And so we head off for Eldorado following roads we’ve ridden quite a few times now. Over the river. It’s running milk chocolate brown today – the Ovens valley did not burn, but several major tributaries did, so maybe it’s from run-off in the Buffalo and Buckland river catchments.
Then it’s over the creek (totally dry) on the little pedestrian bridge and on up through the super-dry paddocks.

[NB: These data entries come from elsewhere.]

theorem dw_mulhLit {ww : Word} (sz : Sz) (d : Dst) (a : Src) (imm : BitVec 32) (hw : ww = packL 3 3 (d.code) (a.code) 0 (sz.code) (imm.toNat)) : decodeWord ww = .ok (.mulhLit sz d a imm) := by
  have hb_sz := Sz.code_lt sz
  have hb_d := Dst.code_lt d
  have hb_a := Src.code_lt a
  have hb_imm := imm.isLt
  have F := fieldsL hw (by decide) (by decide) (by omega) (by omega) (by decide) (by omega) (by omega)
  have f_0_32 : fld ww 0 32 = imm.toNat := (F.lit 0 32 (by decide)).trans (by omega)
  have f_34_6 : fld ww 34 6 = 0 := (F.c 34 6 (by decide) (by decide)).trans (by omega)
  rw [dec_03 F.op]
  simp [dL2, decArithL, fA, fB, fD, fFn, fLit, fSz, f_0_32, F.sz, f_34_6, F.a, F.d, F.fn, F.op, gOf, Except.map, need, gUpTo, srcIf, GZ.code_zero, optG, Sz.code_zero, Rm.code_two, bind, Except.bind, pure, Except.pure, srcOf_code, dstOf_code, gzOf_code, rdstOf_code, popOf_code, szOf_code, fszOf_code, rmOf_code, etOf_code, scopeOf_code, modeOf_ord, gOf_val, eOf_val, finOfNat_val, boolNat_eq, BitVec.ofNat_toNat, BitVec.setWidth_eq, fn0, fldB, fbit]

theorem dw_mulhuReg {ww : Word} (sz : Sz) (d : Dst) (a : Src) (b : Src) (hw : ww = packR 2 4 (d.code) (a.code) (b.code) (sz.code) 0 0) : decodeWord ww = .ok (.mulhuReg sz d a b) := by
  have hb_sz := Sz.code_lt sz
  have hb_d := Dst.code_lt d
  have hb_a := Src.code_lt a
  have hb_b := Src.code_lt b
  have F := fieldsR hw (by decide) (by decide) (by omega) (by omega) (by omega) (by omega) (by decide) (by decide)
  have f_0_26 : fld ww 0 26 = 0 := (F.mod 0 26 (by decide)).trans (by omega)
  rw [dec_02 F.op]
  simp [dR3, decArith, fA, fB, fC, fD, fFn, fMod, fSz, f_0_26, F.c, F.sz, F.b, F.a, F.d, F.fn, F.op, gOf, Except.map, need, gUpTo, srcIf, GZ.code_zero, optG, Sz.code_zero, Rm.code_two, bind, Except.bind, pure, Except.pure, srcOf_code, dstOf_code, gzOf_code, rdstOf_code, popOf_code, szOf_code, fszOf_code, rmOf_code, etOf_code, scopeOf_code, modeOf_ord, gOf_val, eOf_val, finOfNat_val, boolNat_eq, BitVec.ofNat_toNat, BitVec.setWidth_eq, fn0, fldB, fbit]

theorem dw_mulhuLit {ww : Word} (sz : Sz) (d : Dst) (a : Src) (imm : BitVec 32) (hw : ww = packL 3 4 (d.code) (a.code) 0 (sz.code) (imm.toNat)) : decodeWord ww = .ok (.mulhuLit sz d a imm) := by
  have hb_sz := Sz.code_lt sz
  have hb_d := Dst.code_lt d
  have hb_a := Src.code_lt a
  have hb_imm := imm.isLt
  have F := fieldsL hw (by decide) (by decide) (by omega) (by omega) (by decide) (by omega) (by omega)
  have f_0_32 : fld ww 0 32 = imm.toNat := (F.lit 0 32 (by decide)).trans (by omega)
  have f_34_6 : fld ww 34 6 = 0 := (F.c 34 6 (by decide) (by decide)).trans (by omega)
  rw [dec_03 F.op]
  simp [dL2, decArithL, fA, fB, fD, fFn, fLit, fSz, f_0_32, F.sz, f_34_6, F.a, F.d, F.fn, F.op, gOf, Except.map, need, gUpTo, srcIf, GZ.code_zero, optG, Sz.code_zero, Rm.code_two, bind, Except.bind, pure, Except.pure, srcOf_code, dstOf_code, gzOf_code, rdstOf_code, popOf_code, szOf_code, fszOf_code, rmOf_code, etOf_code, scopeOf_code, modeOf_ord, gOf_val, eOf_val, finOfNat_val, boolNat_eq, BitVec.ofNat_toNat, BitVec.setWidth_eq, fn0, fldB, fbit]

theorem dw_divReg {ww : Word} (sz : Sz) (d : Dst) (a : Src) (b : Src) (hw : ww = packR 2 5 (d.code) (a.code) (b.code) (sz.code) 0 0) : decodeWord ww = .ok (.divReg sz d a b) := by
  have hb_sz := Sz.code_lt sz
  have hb_d := Dst.code_lt d
  have hb_a := Src.code_lt a
  have hb_b := Src.code_lt b
  have F := fieldsR hw (by decide) (by decide) (by omega) (by omega) (by omega) (by omega) (by decide) (by decide)
  have f_0_26 : fld ww 0 26 = 0 := (F.mod 0 26 (by decide)).trans (by omega)
  rw [dec_02 F.op]
  simp [dR3, decArith, fA, fB, fC, fD, fFn, fMod, fSz, f_0_26, F.c, F.sz, F.b, F.a, F.d, F.fn, F.op, gOf, Except.map, need, gUpTo, srcIf, GZ.code_zero, optG, Sz.code_zero, Rm.code_two, bind, Except.bind, pure, Except.pure, srcOf_code, dstOf_code, gzOf_code, rdstOf_code, popOf_code, szOf_code, fszOf_code, rmOf_code, etOf_code, scopeOf_code, modeOf_ord, gOf_val, eOf_val, finOfNat_val, boolNat_eq, BitVec.ofNat_toNat, BitVec.setWidth_eq, fn0, fldB, fbit]

theorem dw_divLit {ww : Word} (sz : Sz) (d : Dst) (a : Src) (imm : BitVec 32) (hw : ww = packL 3 5 (d.code) (a.code) 0 (sz.code) (imm.toNat)) : decodeWord ww = .ok (.divLit sz d a imm) := by
  have hb_sz := Sz.code_lt sz
  have hb_d := Dst.code_lt d
  have hb_a := Src.code_lt a
  have hb_imm := imm.isLt
  have F := fieldsL hw (by decide) (by decide) (by omega) (by omega) (by decide) (by omega) (by omega)
  have f_0_32 : fld ww 0 32 = imm.toNat := (F.lit 0 32 (by decide)).trans (by omega)
  have f_34_6 : fld ww 34 6 = 0 := (F.c 34 6 (by decide) (by decide)).trans (by omega)
  rw [dec_03 F.op]
  simp [dL2, decArithL, fA, fB, fD, fFn, fLit, fSz, f_0_32, F.sz, f_34_6, F.a, F.d, F.fn, F.op, gOf, Except.map, need, gUpTo, srcIf, GZ.code_zero, optG, Sz.code_zero, Rm.code_two, bind, Except.bind, pure, Except.pure, srcOf_code, dstOf_code, gzOf_code, rdstOf_code, popOf_code, szOf_code, fszOf_code, rmOf_code, etOf_code, scopeOf_code, modeOf_ord, gOf_val, eOf_val, finOfNat_val, boolNat_eq, BitVec.ofNat_toNat, BitVec.setWidth_eq, fn0, fldB, fbit]

theorem dw_divuReg {ww : Word} (sz : Sz) (d : Dst) (a : Src) (b : Src) (hw : ww = packR 2 6 (d.code) (a.code) (b.code) (sz.code) 0 0) : decodeWord ww = .ok (.divuReg sz d a b) := by
  have hb_sz := Sz.code_lt sz
  have hb_d := Dst.code_lt d
  have hb_a := Src.code_lt a
  have hb_b := Src.code_lt b
  have F := fieldsR hw (by decide) (by decide) (by omega) (by omega) (by omega) (by omega) (by decide) (by decide)
  have f_0_26 : fld ww 0 26 = 0 := (F.mod 0 26 (by decide)).trans (by omega)
  rw [dec_02 F.op]
  simp [dR3, decArith, fA, fB, fC, fD, fFn, fMod, fSz, f_0_26, F.c, F.sz, F.b, F.a, F.d, F.fn, F.op, gOf, Except.map, need, gUpTo, srcIf, GZ.code_zero, optG, Sz.code_zero, Rm.code_two, bind, Except.bind, pure, Except.pure, srcOf_code, dstOf_code, gzOf_code, rdstOf_code, popOf_code, szOf_code, fszOf_code, rmOf_code, etOf_code, scopeOf_code, modeOf_ord, gOf_val, eOf_val, finOfNat_val, boolNat_eq, BitVec.ofNat_toNat, BitVec.setWidth_eq, fn0, fldB, fbit]

theorem dw_divuLit {ww : Word} (sz : Sz) (d : Dst) (a : Src) (imm : BitVec 32) (hw : ww = packL 3 6 (d.code) (a.code) 0 (sz.code) (imm.toNat)) : decodeWord ww = .ok (.divuLit sz d a imm) := by
  have hb_sz := Sz.code_lt sz
  have hb_d := Dst.code_lt d
  have hb_a := Src.code_lt a
  have hb_imm := imm.isLt
  have F := fieldsL hw (by decide) (by decide) (by omega) (by omega) (by decide) (by omega) (by omega)
  have f_0_32 : fld ww 0 32 = imm.toNat := (F.lit 0 32 (by decide)).trans (by omega)
  have f_34_6 : fld ww 34 6 = 0 := (F.c 34 6 (by decide) (by decide)).trans (by omega)
  rw [dec_03 F.op]
  simp [dL2, decArithL, fA, fB, fD, fFn, fLit, fSz, f_0_32, F.sz, f_34_6, F.a, F.d, F.fn, F.op, gOf, Except.map, need, gUpTo, srcIf, GZ.code_zero, optG, Sz.code_zero, Rm.code_two, bind, Except.bind, pure, Except.pure, srcOf_code, dstOf_code, gzOf_code, rdstOf_code, popOf_code, szOf_code, fszOf_code, rmOf_code, etOf_code, scopeOf_code, modeOf_ord, gOf_val, eOf_val, finOfNat_val, boolNat_eq, BitVec.ofNat_toNat, BitVec.setWidth_eq, fn0, fldB, fbit]

theorem dw_remReg {ww : Word} (sz : Sz) (d : Dst) (a : Src) (b : Src) (hw : ww = packR 2 7 (d.code) (a.code) (b.code) (sz.code) 0 0) : decodeWord ww = .ok (.remReg sz d a b) := by
  have hb_sz := Sz.code_lt sz
  have hb_d := Dst.code_lt d
  have hb_a := Src.code_lt a
  have hb_b := Src.code_lt b
  have F := fieldsR hw (by decide) (by decide) (by omega) (by omega) (by omega) (by omega) (by decide) (by decide)
  have f_0_26 : fld ww 0 26 = 0 := (F.mod 0 26 (by decide)).trans (by omega)
  rw [dec_02 F.op]
  simp [dR3, decArith, fA, fB, fC, fD, fFn, fMod, fSz, f_0_26, F.c, F.sz, F.b, F.a, F.d, F.fn, F.op, gOf, Except.map, need, gUpTo, srcIf, GZ.code_zero, optG, Sz.code_zero, Rm.code_two, bind, Except.bind, pure, Except.pure, srcOf_code, dstOf_code, gzOf_code, rdstOf_code, popOf_code, szOf_code, fszOf_code, rmOf_code, etOf_code, scopeOf_code, modeOf_ord, gOf_val, eOf_val, finOfNat_val, boolNat_eq, BitVec.ofNat_toNat, BitVec.setWidth_eq, fn0, fldB, fbit]

theorem dw_remLit {ww : Word} (sz : Sz) (d : Dst) (a : Src) (imm : BitVec 32) (hw : ww = packL 3 7 (d.code) (a.code) 0 (sz.code) (imm.toNat)) : decodeWord ww = .ok (.remLit sz d a imm) := by
  have hb_sz := Sz.code_lt sz
  have hb_d := Dst.code_lt d
  have hb_a := Src.code_lt a
  have hb_imm := imm.isLt
  have F := fieldsL hw (by decide) (by decide) (by omega) (by omega) (by decide) (by omega) (by omega)
  have f_0_32 : fld ww 0 32 = imm.toNat := (F.lit 0 32 (by decide)).trans (by omega)
  have f_34_6 : fld ww 34 6 = 0 := (F.c 34 6 (by decide) (by decide)).trans (by omega)
  rw [dec_03 F.op]
  simp [dL2, decArithL, fA, fB, fD, fFn, fLit, fSz, f_0_32, F.sz, f_34_6, F.a, F.d, F.fn, F.op, gOf, Except.map, need, gUpTo, srcIf, GZ.code_zero, optG, Sz.code_zero, Rm.code_two, bind, Except.bind, pure, Except.pure, srcOf_code, dstOf_code, gzOf_code, rdstOf_code, popOf_code, szOf_code, fszOf_code, rmOf_code, etOf_code, scopeOf_code, modeOf_ord, gOf_val, eOf_val, finOfNat_val, boolNat_eq, BitVec.ofNat_toNat, BitVec.setWidth_eq, fn0, fldB, fbit]

theorem dw_remuReg {ww : Word} (sz : Sz) (d : Dst) (a : Src) (b : Src) (hw : ww = packR 2 8 (d.code) (a.code) (b.code) (sz.code) 0 0) : decodeWord ww = .ok (.remuReg sz d a b) := by
  have hb_sz := Sz.code_lt sz
  have hb_d := Dst.code_lt d
  have hb_a := Src.code_lt a
  have hb_b := Src.code_lt b
  have F := fieldsR hw (by decide) (by decide) (by omega) (by omega) (by omega) (by omega) (by decide) (by decide)
  have f_0_26 : fld ww 0 26 = 0 := (F.mod 0 26 (by decide)).trans (by omega)
  rw [dec_02 F.op]
  simp [dR3, decArith, fA, fB, fC, fD, fFn, fMod, fSz, f_0_26, F.c, F.sz, F.b, F.a, F.d, F.fn, F.op, gOf, Except.map, need, gUpTo, srcIf, GZ.code_zero, optG, Sz.code_zero, Rm.code_two, bind, Except.bind, pure, Except.pure, srcOf_code, dstOf_code, gzOf_code, rdstOf_code, popOf_code, szOf_code, fszOf_code, rmOf_code, etOf_code, scopeOf_code, modeOf_ord, gOf_val, eOf_val, finOfNat_val, boolNat_eq, BitVec.ofNat_toNat, BitVec.setWidth_eq, fn0, fldB, fbit]

theorem dw_remuLit {ww : Word} (sz : Sz) (d : Dst) (a : Src) (imm : BitVec 32) (hw : ww = packL 3 8 (d.code) (a.code) 0 (sz.code) (imm.toNat)) : decodeWord ww = .ok (.remuLit sz d a imm) := by
  have hb_sz := Sz.code_lt sz
  have hb_d := Dst.code_lt d
  have hb_a := Src.code_lt a
  have hb_imm := imm.isLt
  have F := fieldsL hw (by decide) (by decide) (by omega) (by omega) (by decide) (by omega) (by omega)
  have f_0_32 : fld ww 0 32 = imm.toNat := (F.lit 0 32 (by decide)).trans (by omega)
  have f_34_6 : fld ww 34 6 = 0 := (F.c 34 6 (by decide) (by decide)).trans (by omega)
  rw [dec_03 F.op]
  simp [dL2, decArithL, fA, fB, fD, fFn, fLit, fSz, f_0_32, F.sz, f_34_6, F.a, F.d, F.fn, F.op, gOf, Except.map, need, gUpTo, srcIf, GZ.code_zero, optG, Sz.code_zero, Rm.code_two, bind, Except.bind, pure, Except.pure, srcOf_code, dstOf_code, gzOf_code, rdstOf_code, popOf_code, szOf_code, fszOf_code, rmOf_code, etOf_code, scopeOf_code, modeOf_ord, gOf_val, eOf_val, finOfNat_val, boolNat_eq, BitVec.ofNat_toNat, BitVec.setWidth_eq, fn0, fldB, fbit]

theorem dw_minReg {ww : Word} (sz : Sz) (d : Dst) (a : Src) (b : Src) (hw : ww = packR 2 9 (d.code) (a.code) (b.code) (sz.code) 0 0) : decodeWord ww = .ok (.minReg sz d a b) := by
  have hb_sz := Sz.code_lt sz
  have hb_d := Dst.code_lt d
  have hb_a := Src.code_lt a
  have hb_b := Src.code_lt b
  have F := fieldsR hw (by decide) (by decide) (by omega) (by omega) (by omega) (by omega) (by decide) (by decide)
  have f_0_26 : fld ww 0 26 = 0 := (F.mod 0 26 (by decide)).trans (by omega)
  rw [dec_02 F.op]
  simp [dR3, decArith, fA, fB, fC, fD, fFn, fMod, fSz, f_0_26, F.c, F.sz, F.b, F.a, F.d, F.fn, F.op, gOf, Except.map, need, gUpTo, srcIf, GZ.code_zero, optG, Sz.code_zero, Rm.code_two, bind, Except.bind, pure, Except.pure, srcOf_code, dstOf_code, gzOf_code, rdstOf_code, popOf_code, szOf_code, fszOf_code, rmOf_code, etOf_code, scopeOf_code, modeOf_ord, gOf_val, eOf_val, finOfNat_val, boolNat_eq, BitVec.ofNat_toNat, BitVec.setWidth_eq, fn0, fldB, fbit]

theorem dw_minLit {ww : Word} (sz : Sz) (d : Dst) (a : Src) (imm : BitVec 32) (hw : ww = packL 3 9 (d.code) (a.code) 0 (sz.code) (imm.toNat)) : decodeWord ww = .ok (.minLit sz d a imm) := by
  have hb_sz := Sz.code_lt sz
  have hb_d := Dst.code_lt d
  have hb_a := Src.code_lt a
  have hb_imm := imm.isLt
  have F := fieldsL hw (by decide) (by decide) (by omega) (by omega) (by decide) (by omega) (by omega)
  have f_0_32 : fld ww 0 32 = imm.toNat := (F.lit 0 32 (by decide)).trans (by omega)
  have f_34_6 : fld ww 34 6 = 0 := (F.c 34 6 (by decide) (by decide)).trans (by omega)
  rw [dec_03 F.op]
  simp [dL2, decArithL, fA, fB, fD, fFn, fLit, fSz, f_0_32, F.sz, f_34_6, F.a, F.d, F.fn, F.op, gOf, Except.map, need, gUpTo, srcIf, GZ.code_zero, optG, Sz.code_zero, Rm.code_two, bind, Except.bind, pure, Except.pure, srcOf_code, dstOf_code, gzOf_code, rdstOf_code, popOf_code, szOf_code, fszOf_code, rmOf_code, etOf_code, scopeOf_code, modeOf_ord, gOf_val, eOf_val, finOfNat_val, boolNat_eq, BitVec.ofNat_toNat, BitVec.setWidth_eq, fn0, fldB, fbit]

theorem dw_maxReg {ww : Word} (sz : Sz) (d : Dst) (a : Src) (b : Src) (hw : ww = packR 2 10 (d.code) (a.code) (b.code) (sz.code) 0 0) : decodeWord ww = .ok (.maxReg sz d a b) := by
  have hb_sz := Sz.code_lt sz
  have hb_d := Dst.code_lt d
  have hb_a := Src.code_lt a
  have hb_b := Src.code_lt b
  have F := fieldsR hw (by decide) (by decide) (by omega) (by omega) (by omega) (by omega) (by decide) (by decide)
  have f_0_26 : fld ww 0 26 = 0 := (F.mod 0 26 (by decide)).trans (by omega)
  rw [dec_02 F.op]
  simp [dR3, decArith, fA, fB, fC, fD, fFn, fMod, fSz, f_0_26, F.c, F.sz, F.b, F.a, F.d, F.fn, F.op, gOf, Except.map, need, gUpTo, srcIf, GZ.code_zero, optG, Sz.code_zero, Rm.code_two, bind, Except.bind, pure, Except.pure, srcOf_code, dstOf_code, gzOf_code, rdstOf_code, popOf_code, szOf_code, fszOf_code, rmOf_code, etOf_code, scopeOf_code, modeOf_ord, gOf_val, eOf_val, finOfNat_val, boolNat_eq, BitVec.ofNat_toNat, BitVec.setWidth_eq, fn0, fldB, fbit]

theorem dw_maxLit {ww : Word} (sz : Sz) (d : Dst) (a : Src) (imm : BitVec 32) (hw : ww = packL 3 10 (d.code) (a.code) 0 (sz.code) (imm.toNat)) : decodeWord ww = .ok (.maxLit sz d a imm) := by
  have hb_sz := Sz.code_lt sz
  have hb_d := Dst.code_lt d
  have hb_a := Src.code_lt a
  have hb_imm := imm.isLt
  have F := fieldsL hw (by decide) (by decide) (by omega) (by omega) (by decide) (by omega) (by omega)
  have f_0_32 : fld ww 0 32 = imm.toNat := (F.lit 0 32 (by decide)).trans (by omega)
  have f_34_6 : fld ww 34 6 = 0 := (F.c 34 6 (by decide) (by decide)).trans (by omega)
  rw [dec_03 F.op]
  simp [dL2, decArithL, fA, fB, fD, fFn, fLit, fSz, f_0_32, F.sz, f_34_6, F.a, F.d, F.fn, F.op, gOf, Except.map, need, gUpTo, srcIf, GZ.code_zero, optG, Sz.code_zero, Rm.code_two, bind, Except.bind, pure, Except.pure, srcOf_code, dstOf_code, gzOf_code, rdstOf_code, popOf_code, szOf_code, fszOf_code, rmOf_code, etOf_code, scopeOf_code, modeOf_ord, gOf_val, eOf_val, finOfNat_val, boolNat_eq, BitVec.ofNat_toNat, BitVec.setWidth_eq, fn0, fldB, fbit]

It feels good to be out riding, but I really feel crap. Absolutely everything gives me reflux. Even bananas. And bananas are the safest snack ever. Even water. How can water cause reflux? The other problem is that the bad reflux is making my asthma terrible. It’s a thing. Google it.
Whenever I eat anything, my lungs get all tight and I go all wheezy. So I’ve got this dry, unproductive cough that occasionally gets some gunk. This is a very common symptom of bartonella (that I’ve had since March but no one clued onto until October). The bacteria irritate the stomach lining and cause the reflux which then causes the bronchospasm.
I ate early today, so that I would not need to eat while I rode, and so that the food would mostly be past my stomach before we started to pedal. I also took the antibiotic then. But still, as we ride across the barren paddocks, I wheeze, cough and belch. This is the sort of belching teenage boys do. I could get halfway through the alphabet if I tried. Fucking bartonella!!
Still, we ride. It is too beautiful of a day not to be out here. Traffic is light and mostly courteous. I get a chance to get the mailbox photo that was in the back of my head when I set myself the mailbox challenge this month. These are the days it is a joy to be alive, even when you don’t feel all that great.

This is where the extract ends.